Figure 1. Ages of individual players under the age of 80 and how long they spent playing Minecraft in hours. There some clear outliers who logged over 100 hours in the game.

One issue with this visualization is that the plot heavily scale towards the larger data and it's impossible to look at the plot of the average play times which is usually around 1 to 5 hours. We can manually visualize this data by filtering out all play times greater than 10 hours. However, our modeling will use the entire dataset, including observations with play times greater than 10 hours.

In [6]:
filtered_age_time = alt.Chart(players_wrangled[players_wrangled["played_hours"] <= 10]).mark_circle(opacity = 0.7).encode(
    x = alt.X("age").title("The age of the player (years)"),
    y = alt.Y("played_hours").title("Hours spent playing Minecraft(hours)"),
)
filtered_age_time

Figure 2. Ages of individual players under the age of 80 and how long they spent playing Minecraft in hours. Individuals who logged more than 10 hours in the game were omitted from this plot.
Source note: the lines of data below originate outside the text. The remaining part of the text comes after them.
/-- The states of the head (Table 43) with what each holds. -/
inductive HeadPhase where
  | idle
  | pathSettle (w : Work)
  | sampling (i : VoltItem) (a : Samples)
  | refGate (w : ResWork)
  | pairGate (w : ResWork) (nref : Nat)
  | charge (kc : Nat)
  | discharge (kc : Nat) (e : ChargeEnd)
  | toneOn (t : ToneVals)
  | toneOff (t : ToneVals)
deriving DecidableEq, Repr

/-- The test head and its pins. -/
structure Head where
  headen : Bool
  phase : HeadPhase
  path : Path
  tchg : Bool
  /-- The tone output carries the square wave, of the frequency `Head.toneHertz` gives; low otherwise. -/
  tone : Bool
  osc : Nat
  timer : Nat
deriving DecidableEq, Repr

/-- The test head after reset (R117). -/
def resetHead : Head := ⟨false, .idle, .none, false, false, 0, 0⟩

/-! ### The power ladder (chapter 8) -/

/-- The sampler (R137): in a comparison it holds the comparator's threshold code and the bits found before. -/
inductive Sampler where
  | idle
  | compare1 (code : Nat)
  | compare2 (b2 : Bool) (code : Nat)
  | compare3 (b2 b1 : Bool) (code : Nat)
deriving DecidableEq, Repr

/-- The power ladder. The sampled flag is 0 from a reset to the end of the initial sample (R149). -/
structure Ladder where
  level : Level
  band : Fin 8
  mains : Bool
  target : Level
  sampled : Bool
  rise : Nat
  fall : Nat
  count : Nat
  sampler : Sampler
deriving DecidableEq, Repr

/-- The power ladder after reset (R150), with the sampler as given. -/
def resetLadder (sampler : Sampler) : Ladder := ⟨3, 0, false, 3, false, 0, 0, 0, sampler⟩

/-! ### The management port (chapter 9) -/

/-- The provisioned values of ADMIT SERVICE and AMEND SERVICE (Table 75). -/
structure Provision where
  cls : Class
  weight : Nat
  upCir : Nat
  upPir : Nat
  dcu : Nat
  dpu : Nat
  downCir : Nat
  downPir : Nat
  dcd : Nat
  dpd : Nat
deriving DecidableEq, Repr

/-- The timed record commands with their arguments (R12). -/
inductive RecordCommand where
  | admission (tag : Tag) (line : Nat) (p : Provision)
  | amend (tag : Tag) (p : Provision)
  | retire (tag : Tag)
  | retireSlot (slot : Nat)
  | bar (tag : Tag)
  | unbar (tag : Tag)
  | lookUp (tag : Tag)
deriving DecidableEq, Repr

/-- The command in flight (R157). -/
inductive InFlight where
  /-- A record command that waits for the table engine. -/
  | record (c : RecordCommand)
  /-- A record command that the table engine has taken. -/
  | taken
  /-- A store in progress (R170). -/
  | store
deriving DecidableEq, Repr

/-- The port state with the response buffer and the command in flight (Table 60). -/
inductive PortState where
  | none
  | wait (c : InFlight)
  | ready (response : List Word16)
deriving DecidableEq, Repr

/-- A transaction in progress: the status word latched at its beginning, and whether slot 1 made it a fetch. -/
structure Txn where
  status : Word16
  fetch : Bool
deriving DecidableEq, Repr

/-- The management port. -/
structure Port where
  state : PortState
  /-- The refused-busy flag. -/
  busy : Bool
  /-- Chip select is low. -/
  csLow : Bool
  txn : Option Txn
  /-- The words shifted out in the present or last transaction, by slot; later slots shift out 0000h. -/
  out : List Word16
deriving DecidableEq, Repr

/-- The management port after reset (R161), chip select as it stands. -/
def resetPort (csLow : Bool) : Port := ⟨.none, false, csLow, none, []⟩

/-! ### Events, settings store and resets (chapters 10 and 11) -/

/-- The reset cause (R166), in the order of the codes of Table 74. -/
inductive ResetCause where
  | powerOn
  | pin
  | command
deriving DecidableEq, Repr

/-- The event block. -/
structure Events where
  pending : EventSet
  mask : EventSet
  cause : ResetCause
deriving DecidableEq, Repr

/-- The stored block: its values, and whether its check word matches them (R167). -/
structure Stored where
  values : Settings
  passes : Bool
deriving DecidableEq, Repr

/-- A reset in progress (R172): which conditions stand, whether the settings load runs, and the kind whose
condition cleared last. -/
structure Hold where
  supplyLow : Bool
  resetnLow : Bool
  loading : Bool
  cause : ResetCause
deriving DecidableEq, Repr

/-! ### The whole -/

/-- The state of the part, and the queue of the commands that wait for it. -/
structure State where
  slots : Vector Record 128
  /-- Force-check-error is armed (R10). -/
  armed : Bool
  engine : Engine
  meter : Meter
  lines : Vector Line 24
  power : Chain
  link : Link
  round : Round
  tests : Tests
  relay : Chain
  head : Head
  ladder : Ladder
  port : Port
  events : Events
  settings : Settings
  stored : Stored
  hold : Option Hold
  /-- The MODEL's own: how many free values have been drawn (log entry 6). -/
  draws : Nat
  /-- The MODEL's own: the commands that wait, the next one first (log entry 1). -/
  pending : List Instr
deriving DecidableEq, Repr

/-- What stops the part: nothing. No rule of the spec ends the part's run, so there is no fault to name. -/
inductive Fault where
deriving DecidableEq, Repr

/-- Why a command would be given no meaning. -/
inductive Refusal where
  /-- An arm of exec that has no meaning yet. No arm raises it: every command is modelled. Safe. -/
  | notModelled (mnemonic : String)
deriving DecidableEq, Repr

/-- A chain at the end of a reset: the all-off image is commanded and its shift begins at once (R33, R116). -/
def resetChain (latched : Image) : Chain := ⟨0, latched, some 0, none⟩

/-- The part right after the power-on reset of a part that has made no store since the factory (log entry 8): the
stored block fails its check, so the working copy holds the defaults and SETTINGS_DEFAULTED is pending (R171);
both chains shift the all-off image, and the initial sample has begun with T4 (R140). The relay chain's
latched image is all off (DESIGN CHOICE, log entry 7), and so is the power chain's (DEDUCED, log entry 28). -/
def State.reset : State where
  slots := Vector.replicate 128 clearedRecord
  armed := false
  engine := ⟨.free, none, false⟩
  meter := resetMeter
  lines := Vector.replicate 24 resetLine
  power := resetChain 0
  link := resetLink
  round := resetRound 4
  tests := ⟨[], none⟩
  relay := resetChain 0
  head := resetHead
  ladder := resetLadder (.compare1 92)
  port := resetPort false
  events := ⟨0x100, 0x1FF, .powerOn⟩
  settings := defaultSettings
  stored := ⟨defaultSettings, false⟩
  hold := none
  draws := 0
  pending := []

end Sys2Proof.Machine
end

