-- ==== Sys2Proof/Machine/Operands.lean ====
section
/-! DEFINITION. The operand fields of the management commands, read from the bit positions of Tables 75, 77 and 85 (R174). -/

namespace Sys2Proof.Machine

/-- Argument word `k`, counted from 1 as the tables count them. -/
def argWord (args : List Word16) (k : Nat) : Word16 := (args[k - 1]?).getD 0

/-- Argument word `k` as a number. -/
def argNat (args : List Word16) (k : Nat) : Nat := (argWord args k).toNat

/-- A tag in two words: bits 3 to 0 of the first over the second (R174). -/
def argTag (args : List Word16) (k : Nat) : Tag :=
  (argWord args k).extractLsb' 0 4 ++ argWord args (k + 1)

/-- The line field in bits 4 to 0 of the only argument word (Table 85). -/
def argLine (args : List Word16) : Nat := ((argWord args 1).extractLsb' 0 5).toNat

/-- The line field of word 3 of ADMIT SERVICE (Table 75). -/
def argAdmitLine (args : List Word16) : Nat := ((argWord args 3).extractLsb' 8 5).toNat

/-- A class bit (Table 74). -/
def classOf (b : Bool) : Class := if b then .essential else .standard

/-- The provisioned values of ADMIT SERVICE and AMEND SERVICE (Table 75). -/
def argProvision (args : List Word16) : Provision where
  cls := classOf ((argWord args 3).getLsbD 15)
  weight := ((argWord args 3).extractLsb' 0 5).toNat
  upCir := argNat args 4
  upPir := argNat args 5
  dcu := argNat args 6
  dpu := argNat args 7
  downCir := argNat args 8
  downPir := argNat args 9
  dcd := argNat args 10
  dpd := argNat args 11

/-- The set field of PROBE SLOT, bits 15 to 8 (Table 85). -/
def argProbeSet (args : List Word16) : Nat := ((argWord args 1).extractLsb' 8 8).toNat

/-- The way field of PROBE SLOT, bits 7 to 0 (Table 85). -/
def argProbeWay (args : List Word16) : Nat := ((argWord args 1).extractLsb' 0 8).toNat

/-- The position of READ TEST QUEUE, bits 3 to 0 (Table 85). -/
def argPosition (args : List Word16) : Nat := ((argWord args 1).extractLsb' 0 4).toNat

/-- An event set: bits 8 to 0, the rest ignored (R174). -/
def argEvents (args : List Word16) : EventSet := (argWord args 1).extractLsb' 0 9

/-- The 32-bit value of WRITE SETTING, words 2 and 3 (Table 85). -/
def argValue (args : List Word16) : BitVec 32 := argWord args 2 ++ argWord args 3

/-- The measurement set of REQUEST TEST, bits 15 to 9 (Table 77). -/
def argItems (args : List Word16) : BitVec 7 := (argWord args 1).extractLsb' 9 7

/-- The tone flag of REQUEST TEST (Table 77). -/
def argToneFlag (args : List Word16) : Bool := (argWord args 1).getLsbD 8

/-- The auto-hold flag of REQUEST TEST (Table 77). -/
def argAutoHold (args : List Word16) : Bool := (argWord args 1).getLsbD 7

/-- The limit set of REQUEST TEST: two bits, which cannot name a set above 3 (Table 77, R174). -/
def argLimitSet (args : List Word16) : Fin 4 := ((argWord args 1).extractLsb' 5 2).toFin

/-- The tone values of REQUEST TEST, clamped to their ranges (Table 77, R113). -/
def argTone (args : List Word16) : ToneVals where
  reload := clampNat 24 4999 (argNat args 2)
  on := clampNat 1 50 ((argWord args 3).extractLsb' 8 8).toNat
  off := clampNat 1 50 ((argWord args 3).extractLsb' 0 8).toNat
  duration := clampNat 1 600 (argNat args 4)

/-- A line number below 24, or none. -/
def lineNoOf (n : Nat) : Option LineNo := if h : n < 24 then some ⟨n, h⟩ else none

/-- A slot number below 128, or none. -/
def slotNoOf (n : Nat) : Option Slot := if h : n < 128 then some ⟨n, h⟩ else none

end Sys2Proof.Machine
end

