-- ==== Sys2Proof/Machine/Lines.lean ====
section
/-! DEFINITION. Tests in flight and changes of the lit set (chapters 2, 6 and 7): dispatch, the run of the requested items, aborts, evaluation, and a line's entry into and exit from the lit set. -/

namespace Sys2Proof.Machine

/-! ### Dispatch (R121, R122) -/

/-- The return state that a line saves at dispatch (R27). -/
def LineState.saved : LineState → RestState
  | .rest r => r
  | .underTest r => r

/-- A test as it stands at dispatch: no results, the tone-played flag clear, no abort cause (R122). -/
def dispatchedTest (e : TestEntry) : Test :=
  ⟨e, .connect, Vector.replicate 7 none, false, none, none, none⟩

/-- The head entry becomes the test in flight, as one change (R122). -/
def State.dispatch (s : State) (e : TestEntry) (rest : List TestEntry) : State :=
  let l := s.line e.line
  let begun := s.withTests ⟨rest, some (dispatchedTest e)⟩
  let under := begun.setLine e.line { l with state := .underTest l.state.saved }
  let moved := if l.state = .rest .inService then under.leaveService e.line else under
  let powered := moved.withHead { moved.head with headen := true }
  powered.withRelay (powered.relay.command (lineBit e.line))

/-- The dispatch conditions of R121, less the presence of an entry. -/
def State.canDispatch (s : State) : Bool :=
  s.tests.current.isNone && s.ladder.level == 0 && decide (s.load + s.settings.headCost ≤ s.settings.budget[0])

/-- A dispatch retry (R121). -/
def State.dispatchRetry (s : State) : State :=
  match s.tests.queue with
  | [] => s
  | e :: rest => if s.canDispatch then s.dispatch e rest else s

/-! ### The run of a test (R123 to R125) -/

/-- The stage of the test in flight replaced. -/
def Test.atStage (t : Test) (g : Stage) : Test := { t with stage := g, settle := none }

/-- The test in flight replaced. -/
def State.withTest (s : State) (t : Test) : State := s.withTests { s.tests with current := some t }

/-- HEADEN goes low and the all-off relay image is commanded (R100, R102). -/
def State.releasePair (s : State) : State :=
  (s.withHead s.head.powerOff).withRelay (s.relay.command 0)

/-- The entry to DISCONNECT after the last requested item (R123). -/
def State.enterDisconnect (s : State) (t : Test) : State := s.releasePair.withTest (t.atStage .disconnect)

/-- An abort: marked with its cause, HEADEN low, the wait and the head's work abandoned, the all-off image
commanded, the stage DISCONNECT (R125). -/
def State.abort (s : State) (c : Cause) : State :=
  match s.tests.current with
  | none => s.releasePair
  | some t => s.releasePair.withTest { t.atStage .disconnect with abort := some c }

/-- The first requested measurement whose number is at least `k` (R123). -/
def TestEntry.itemFrom (e : TestEntry) (k : Nat) : Option Meas :=
  Meas.all.find? fun m => decide (k ≤ m.number.val) && e.items.getLsbD m.number.val

/-- The test goes on with the first requested measurement from number `k` on, else with its tone, else with
DISCONNECT (R123). -/
def State.proceed (s : State) (t : Test) (k : Nat) : State :=
  match t.entry.itemFrom k with
  | some m => (s.withHead (s.head.start (startOf s.settings m))).withTest (t.atStage (.measure m))
  | none =>
    match t.entry.tone with
    | some v => (s.withHead (s.head.start (.tone v, .drive))).withTest (t.atStage .tone)
    | none => s.enterDisconnect t

/-- A measurement completes: the head is IDLE, its result is kept, and the next item starts (R103, R123). -/
def State.completeMeasure (s : State) (m : Meas) (r : Result) : State :=
  let idle := s.withHead s.head.toIdle
  match s.tests.current with
  | none => idle
  | some t => idle.proceed { t with results := t.results.set m.number (some r) } (m.number.val + 1)

/-- The tone completes: it is reported as played, and the test enters DISCONNECT (R114, R123). -/
def State.completeTone (s : State) : State :=
  let idle := s.withHead s.head.toIdle
  match s.tests.current with
  | none => idle
  | some t => idle.enterDisconnect { t with tonePlayed := true }

/-! ### Evaluation (R127 to R129) -/

/-- The judgement of a value (R128): NOT_JUDGED by an IGNORE window or for an absent value. -/
def judgeValue (w : Window) (v : Option Int) : Judgement :=
  match v with
  | none => .notJudged
  | some x =>
    let inside := decide (w.low ≤ x) && decide (x ≤ w.high)
    match w.mode with
    | .ignore => .notJudged
    | .passInside => if inside then .pass else .fail w.severity
    | .passOutside => if inside then .fail w.severity else .pass

/-- The kept results judged against a limit set (R128). -/
def judgeResults (set : Vector Window 7) (results : Vector (Option Result) 7) : Vector (Option Judged) 7 :=
  Vector.ofFn fun k : Fin 7 => (results[k]).map fun r => ⟨r, judgeValue set[k] r.value⟩

/-- Some judged result has a property. -/
def anyJudged (p : Judged → Bool) (j : Vector (Option Judged) 7) : Bool :=
  j.toList.any fun o => (o.map p).getD false

/-- The verdict, from the first case of Table 53 that applies (R129). -/
def verdictOf (abort : Option Cause) (j : Vector (Option Judged) 7) : TestVerdict :=
  if abort.isSome then .aborted
  else if anyJudged (fun x => x.result.headFault) j then .inconclusive
  else if anyJudged (fun x => x.judgement == .fail .faulty) j then .faulty
  else if anyJudged (fun x => x.judgement == .fail .marginal) j then .marginal
  else .good

/-- The evaluation of a test against the windows as they stand at the entry to EVALUATE (R124, R127). -/
def Test.evaluate (t : Test) (g : Settings) : Evaluation :=
  let j := judgeResults g.limits[t.entry.limitSet] t.results
  ⟨verdictOf t.abort j, j⟩

/-! ### The lit set (R32, R33) -/

/-- The power-chain image of the lit set commanded (R33). -/
def State.commandPower (s : State) : State := s.withPower (s.power.command s.litSet)

/-- The hand-ons of a line that has left the lit set: a new power-chain image, a dispatch retry; the load is a view
of the state (R32). -/
def State.leftLit (s : State) : State := s.commandPower.dispatchRetry

/-- The line record's state and shed mark replaced. -/
def State.setLineState (s : State) (n : LineNo) (st : LineState) (shed : Option PreShed) : State :=
  s.setLine n { s.line n with state := st, shed := shed }

end Sys2Proof.Machine
end

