-- ==== Sys2Proof/Machine/Ladder.lean ====
section
/-! DEFINITION. The power ladder (chapter 8): samples, hysteresis, sheds, the overload check, the relight pass, level changes. -/

namespace Sys2Proof.Machine

/-! ### Sheds and relights (R29, R142, R145) -/

/-- The pre-shed state of a lit rest state, none for an unlit one. -/
def RestState.preShed : RestState → Option PreShed
  | .suspended => some .suspended
  | .inService => some .inService
  | .dark => none
  | .faulted => none

/-- The rest state that a pre-shed state names. -/
def PreShed.rest : PreShed → RestState
  | .suspended => .suspended
  | .inService => .inService

/-- A lit line darkened and marked (R29): the state of a line not under test, the return state of one under test.
An unlit line is not shed. -/
def State.darkenMarked (s : State) (n : LineNo) : State :=
  match (s.line n).state with
  | .rest r =>
    match r.preShed with
    | none => s
    | some p =>
      let dark := s.setLineState n (.rest .dark) (some p)
      if r = .inService then dark.leaveService n else dark
  | .underTest r =>
    match r.preShed with
    | none => s
    | some p => s.setLineState n (.underTest .dark) (some p)

/-- A ladder shed with its hand-ons and LINE_SHED (R142). -/
def State.shedLine (s : State) (n : LineNo) : State := (s.darkenMarked n).leftLit.raise .lineShed

/-- A marked DARK line relit to its pre-shed state (R29, R145). -/
def State.relight (s : State) (n : LineNo) (p : PreShed) : State :=
  let lit := (s.setLineState n (.rest p.rest) none).commandPower
  if p = .inService then lit.enterService n else lit

/-- The lines of one shed class, in ascending order. -/
def State.linesOfClass (s : State) (c : Nat) : List LineNo :=
  (List.finRange 24).filter fun n => s.settings.shedClass[n] == c

/-- The order of the overload check: ascending shed class, descending line number within a class (R143). -/
def State.shedOrder (s : State) : List LineNo := [1, 2, 3, 4].flatMap fun c => (s.linesOfClass c).reverse

/-- The order of the relight pass: descending shed class, ascending line number within a class (R145). -/
def State.relightOrder (s : State) : List LineNo := [4, 3, 2, 1].flatMap s.linesOfClass

/-! ### The overload check (R143) -/

/-- While the load exceeds the budget of the current level, a powered test is aborted, or else the first lit line of
the order is shed; at most `k` times. -/
def State.overloadFor : Nat → State → State
  | 0, s => s
  | k + 1, s =>
    if s.load ≤ s.budgetNow then s
    else if s.head.headen then (s.abort .power).overloadFor k
    else
      match s.shedOrder.find? s.lit with
      | none => s
      | some n => (s.shedLine n).overloadFor k

/-- The overload check: one abort and 24 sheds are the most it can need (R143). -/
def State.overloadCheck (s : State) : State := s.overloadFor 25

/-! ### The relight pass (R145) -/

/-- A candidate of the relight pass judged: relit when the budget holds its cost, skipped otherwise (R145). -/
def State.tryRelight (s : State) (n : LineNo) : State :=
  match (s.line n).state, (s.line n).shed with
  | .rest .dark, some p =>
    if s.ladder.level.val < s.settings.shedClass[n] ∧ s.load + s.settings.cost[n] ≤ s.budgetNow then s.relight n p
    else s
  | _, _ => s

/-- The relight pass (R145). -/
def State.relightPass (s : State) : State := s.relightOrder.foldl State.tryRelight s

/-! ### Level changes (R146, R147) -/

/-- The level becomes L and both counters 0. -/
def State.atLevel (s : State) (l : Level) : State := s.withLadder { s.ladder with level := l, rise := 0, fall := 0 }

/-- A line shed by a rise to the current level: lit, and of a shed class at or below it (R146). -/
def State.riseShed (s : State) (n : LineNo) : State :=
  if s.lit n ∧ s.settings.shedClass[n] ≤ s.ladder.level.val then s.shedLine n else s

/-- A level rise, in the order of R146. -/
def State.levelRise (s : State) (l : Level) : State :=
  let unpowered := if s.head.headen then (s.atLevel l).abort .power else s.atLevel l
  (((List.finRange 24).foldl State.riseShed unpowered).overloadCheck.raise .levelChanged).dispatchRetry

/-- A level fall, in the order of R147. -/
def State.levelFall (s : State) (l : Level) : State :=
  ((s.atLevel l).overloadCheck.relightPass.raise .levelChanged).dispatchRetry

/-! ### Samples (R137 to R140) -/

/-- The comparator's result: the BSENSE voltage exceeds the threshold's, code × 25 mV, both in microvolts (R137). -/
def senseAbove (bsense code : Nat) : Bool := decide (code * 25000 < bsense)

/-- The threshold code of T1 to T7 as the working copy holds it. -/
def Settings.threshold (g : Settings) (k : Fin 7) : Nat := g.thresholds[k]

/-- A sample begins: COMPARE_1 with T4 (Table 57). -/
def State.beginSample (s : State) : State :=
  s.withLadder { s.ladder with sampler := .compare1 (s.settings.threshold 3) }

/-- COMPARE_2's threshold: T2 when b2 is 0, T6 when it is 1 (Table 57). -/
def secondThreshold (b2 : Bool) : Fin 7 := if b2 then 5 else 1

/-- COMPARE_3's threshold: T1, T3, T5 or T7 (Table 57). -/
def thirdThreshold (b2 b1 : Bool) : Fin 7 :=
  match b2, b1 with
  | false, false => 0
  | false, true => 2
  | true, false => 4
  | true, true => 6

/-- The band of the three result bits (R137). -/
def bandOf (b2 b1 b0 : Bool) : Fin 8 := ⟨4 * b2.toNat + 2 * b1.toNat + b0.toNat, by
  cases b2 <;> cases b1 <;> cases b0 <;> decide⟩

/-- The target of a sample: 0 with mains present, the band map's entry otherwise (R138). -/
def targetOf (g : Settings) (band : Fin 8) (mains : Bool) : Level := if mains then 0 else g.bandMap[band]

/-- The counters and the level after a sample that is not the initial one (R139); a sample that leaves the level
unchanged runs the relight pass (R138). -/
def State.hysteresis (s : State) (target : Level) : State :=
  let d := s.ladder
  if d.level < target then
    if s.settings.riseCount ≤ d.rise + 1 then s.levelRise target
    else (s.withLadder { d with rise := d.rise + 1, fall := 0 }).relightPass
  else if target < d.level then
    if s.settings.fallCount ≤ d.fall + 1 then s.levelFall target
    else (s.withLadder { d with fall := d.fall + 1, rise := 0 }).relightPass
  else (s.withLadder { d with rise := 0, fall := 0 }).relightPass

/-- The initial sample: a target below 3 is a level fall at once, and the counters are not used (R140). -/
def State.initialSample (s : State) (target : Level) : State :=
  if target < 3 then s.levelFall target else s.relightPass

/-- The sample end (R138): the band, MAINS and the target are kept, and the level follows. -/
def State.endSample (s : State) (band : Fin 8) (mains : Bool) : State :=
  let target := targetOf s.settings band mains
  let kept := s.withLadder { s.ladder with
    band := band, mains := mains, target := target, sampled := true, sampler := .idle }
  if s.ladder.sampled then kept.hysteresis target else kept.initialSample target

end Sys2Proof.Machine
end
After filtering out the large hours of contribution, the graph looks a lot more clear. We can see that most of the data points are around age 15 to 28 with 0 to 2 hours of total play time. 

Now we need to graph the experience of players compared with the total played hours. Here we're going back to our original data set that wasn't cleaned up by one hot encoding to create this visualization since it's a lot easier and clearer to plot a column of categorical data on a histogram than trying to plot 4 columns of ones and zeros against the total played hours.

In [7]:
experience_time = alt.Chart(players).mark_bar().encode(
    x = alt.X("experience").title("The experience level"),
    y = alt.Y("played_hours").title("Hours spent playing Minecraft(hours)"),
    color = alt.Color("experience").title("Experience")
)
experience_time

Figure 3. Total hours of gameplay contributed by players according to their self-reported experience levels. Regulars contributed the most hours followed by Amateurs. The rest only contributed a fraction of what Amateurs and Regulars contributed.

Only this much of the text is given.